[Records]:
-- ==== Sys2Proof/Machine/Fence.lean ====
section
/-! DEFINITION. Fences (R274), prefetches (R275, R276) and write-backs of loose and private lines (R277). -/

namespace Sys2Proof.Machine

/-- fence (R136, R274): once for the warp; a fence of any order waits as R137 gives (log 44). -/
def execFence (f : FmtM) (s : State) : Host.Outcome State Fault Refusal :=
  s.memOp (.fence f) f.dc.toNat (fun _ => []) fun s w =>
    if !w.once none then .done s
    else match s.retire s.cur w f.size.toNat with
      | .waits => .stay (s.block s.cur .fence)
      | .fails t s1 => .trap t s1
      | .retires s1 _ => .done s1

/-- R275: the lines of the addresses that pass R263, each with whether it is loose or private. -/
def State.prefetchLines (s : State) (w : Warp) (addrs : List DWord) : List (Nat × Bool) :=
  (addrs.filterMap fun a => match s.xlate (s.agentOf w) a .read with
    | .ok t => if t.ms then none else some (t.key / 128, t.kind == 2 || s.privLine w a)
    | .error _ => none).eraseDups

/-- pf (R275): lines brought into the L1; no value changes, and a failing address is dropped. R362 does not say whether such a
line is one filled for a read: it is, of the warp's quarter (DESIGN CHOICE, log 61). -/
def execPf (f : FmtM) (x : Option XM) (s : State) : Host.Outcome State Fault Refusal :=
  s.memOp (.pf f x) f.dc.toNat (fun _ => [addrRef f true]) fun s w =>
    .done ((s.prefetchLines w ((w.lanesOf f.u (guardOfX x)).map (w.memAddr f true (offOf x)))).foldl
      (fun s l => if s.filled w.core l.1 then s else { s with fills := ⟨w.quarterNo, l.1, true, l.2⟩ :: s.fills }) s)

/-- ipf (R276): a fetch reads memory as it stands (R347), so a line in the instruction cache changes no value; a
failing address is dropped. -/
def execIpf (f : FmtM) (x : Option XM) (s : State) : Host.Outcome State Fault Refusal :=
  s.memOp (.ipf f x) f.dc.toNat (fun _ => [addrRef f true]) fun s _ => .done s

/-! ### cwb (R277) -/

/-- The warp of a core in which the thread of a private byte stands: the core's L1 holds the byte (log 6). -/
def State.privWarp (s : State) (core : Nat) (block : Nat) (b : Block) (off : Nat) : Option (Nat × Warp) :=
  s.warps.all.find? fun p => p.2.block == block && p.2.core == core && p.2.phase != .ended && !p.2.swapped
    && (positions p.2.mask).any fun t => privIndex b.paired (p.2.blkt b t) p.2.twin == off / 4 % b.slots

/-- A dirty private byte of an L1: its block, its offset, the key of its home, its value, its virtual address and the warp of its
thread. -/
structure PrivByte where
  block : Nat
  off : Nat
  key : Nat
  val : Byte
  va : DWord
  warp : Nat
  deriving DecidableEq, Repr

/-- The dirty private bytes that a core's L1 holds, each with where its home is or why that is not known (R121). -/
def State.privHeld (s : State) (core : Nat) : List (Except Fail PrivByte) :=
  s.blocks.all.flatMap fun (p : Nat × Block) => match s.clusters.find p.2.cluster with
    | none => []
    | some c => p.2.priv.all.filterMap fun (q : Nat × Byte) => (s.privWarp core p.1 p.2 q.1).map fun w =>
        let va := p.2.privBase + BitVec.ofNat 64 q.1
        match s.xlate ⟨c.cmp, c.ctx, core, p.2.cluster⟩ va .read with
        | .ok t => .ok ⟨p.1, q.1, t.key, q.2, va, w.1⟩
        | .error f => .error f

/-- The dirty private bytes that a core's L1 holds; an address that does not translate has no line (R121, R277). -/
def State.privDirty (s : State) (core : Nat) : List PrivByte :=
  (s.privHeld core).filterMap fun x => match x with | .ok p => some p | .error _ => none

/-- R397: the home of a private byte is not known now: its walk waits for a plane. -/
def State.privStuck (s : State) (core : Nat) : Bool :=
  (s.privHeld core).any fun x => match x with | .ok _ => false | .error f => f.cause == heldCause

/-- Private bytes dropped from the L1. -/
def State.dropPrivBytes (s : State) (l : List PrivByte) : State :=
  l.foldl (fun s x => s.mapBlock x.block fun b => { b with priv := b.priv.erase x.off }) s

/-- The first byte of each line among private bytes. -/
def firstPriv : List PrivByte → List PrivByte
  | [] => []
  | p :: r => p :: (firstPriv r).filter fun x => x.key / 128 != p.key / 128

/-- Dirty private bytes written back; those that need a failed link are failed stores of the warps of their threads (R398). -/
def State.writePrivBytes (s : State) (core : Nat) (l : List PrivByte) : State :=
  let s1 := (firstPriv (l.filter fun x => s.broken core x.key)).foldl (fun s x => match s.warp x.warp with
    | some w => s.storeFail x.warp w none x.va
    | none => s) s
  ((l.filter fun x => !s.broken core x.key).foldl (fun s x => s.wrBytes x.key [x.val]) s1).dropPrivBytes l

/-- The L1 line of an address: its virtual address and its page; none on a page that bypasses the L1 (R124, R277). -/
def State.l1Line (s : State) (w : Warp) (a : DWord) : Option (DWord × Trans) :=
  match s.xlate (s.agentOf w) a .read with
  | .ok t => if t.ms then none else some (a, t)
  | .error _ => none

/-- R397: the line of an address is not known now: its walk waits for a plane. -/
def State.lineUnknown (s : State) (w : Warp) (a : DWord) : Bool :=
  match s.xlate (s.agentOf w) a .read with
  | .ok _ => false
  | .error f => f.cause == heldCause

/-- The address of the word at a private offset of position `t` (R121), if it lies within the private bytes. -/
def State.privVa (s : State) (w : Warp) (t : Nat) (o : DWord) : Option DWord :=
  match s.blocks.find w.block with
  | none => none
  | some b =>
    if b.privBytes ≤ o.toNat then none
    else some (b.privBase + BitVec.ofNat 64 (privOffset b (privIndex b.paired (w.blkt b t) w.twin) o.toNat))

/-- R277: the lines of a core's L1 that are kept: a written-back line that stores alone brought in stays. -/
def State.keepLine (s : State) (w : Warp) (line : Nat) : State :=
  if s.filled w.core line then s else { s with fills := ⟨w.quarterNo, line, false, true⟩ :: s.fills }

/-- One line of the L1 of a warp's core, of a loose page or private (also where it is named by its global address): its loose
bytes and the private bytes of every thread of the core in it, written back or discarded, and the write-backs made. A
write-back over a failed link fails (R398). -/
def State.cwbLine (s : State) (id : Nat) (w : Warp) (priv : Bool) (kind : Nat) (l : DWord × Trans) : State × Nat :=
  let line := l.2.key / 128
  let lo := line * 128
  let loose := if l.2.kind = 2 then s.loose (ofCore w.core) lo (lo + 128) else []
  let own := (s.privDirty w.core).filter fun x => x.key / 128 == line
  if l.2.kind ≠ 2 && !priv && own = [] && !s.privLine w l.1 then (s, 0)
  else
    let dirty := loose != [] || own != []
    let s1 := if kind ≠ 0 then s.unfill w.core line
      else if dirty then s.keepLine w line else s
    let s2 := (if loose = [] then s1 else s1.dropLoose (ofCore w.core) lo (lo + 128)).dropPrivBytes own
    if !dirty || kind = 1 then (s2, 0)
    else if s.broken w.core lo then (s2.storeFail id w none l.1, 1)
    else (((loose.map fun x => (x.key, x.val)) ++ own.map fun x => (x.key, x.val)).foldl (fun s p => s.wrBytes p.1 [p.2]) s2, 1)

/-- Lines one after another, with the write-backs that they made. -/
def State.cwbAll (s : State) (id : Nat) (w : Warp) (priv : Bool) (kind : Nat) : List (DWord × Trans) → State × Nat
  | [] => (s, 0)
  | l :: r =>
    let a := s.cwbLine id w priv kind l
    let b := State.cwbAll a.1 id w priv kind r
    (b.1, a.2 + b.2)

/-- Lines without repeats. -/
def distinctLines : List (DWord × Trans) → List (DWord × Trans)
  | [] => []
  | l :: r => l :: (distinctLines r).filter fun x => x.2.key / 128 != l.2.key / 128

/-- cwb (R277): `wb` 0, `inv` 1, `wbinv` 2; each write-back is a store acknowledged singly (R137). It waits where it cannot tell
a line, or reach the home of one, for a plane (R397). -/
def execCwb (f : FmtM) (x : Option XM) (s : State) : Host.Outcome State Fault Refusal :=
  let priv := f.sub.getLsbD 2
  let kind := f.sub.toNat % 4
  s.memOp (.cwb f x) f.dc.toNat (fun _ => [addrRef f (!priv)]) fun s w =>
    let addr := w.memAddr f (!priv) (offOf x)
    let vas := (w.lanesOf f.u (guardOfX x)).filterMap fun t => if priv then s.privVa w t (addr t) else some (addr t)
    let lines := distinctLines (vas.filterMap (s.l1Line w))
    if !w.outRoom lines.length || vas.any (s.lineUnknown w) || (kind ≠ 1 && lines.any fun l => s.planeHeld l.2.key) then .stay s
    else
      let r := s.cwbAll s.cur w priv kind lines
      .done (r.1.acksFor s.cur (some f.dc.toNat) r.2 (lines.any fun l => !isLocal l.2.key))

end Sys2Proof.Machine
end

[What you need to do]: From the records above, repeat exactly the lines from the one with "the private bytes. -/" through the one with "else some (b.privBase", both included.

[Your response]:
/-- The address of the word at a private offset of position `t` (R121), if it lies within the private bytes. -/
def State.privVa (s : State) (w : Warp) (t : Nat) (o : DWord) : Option DWord :=
  match s.blocks.find w.block with
  | none => none
  | some b =>
    if b.privBytes ≤ o.toNat then none
    else some (b.privBase + BitVec.ofNat 64 (privOffset b (privIndex b.paired (w.blkt b t) w.twin) o.toNat))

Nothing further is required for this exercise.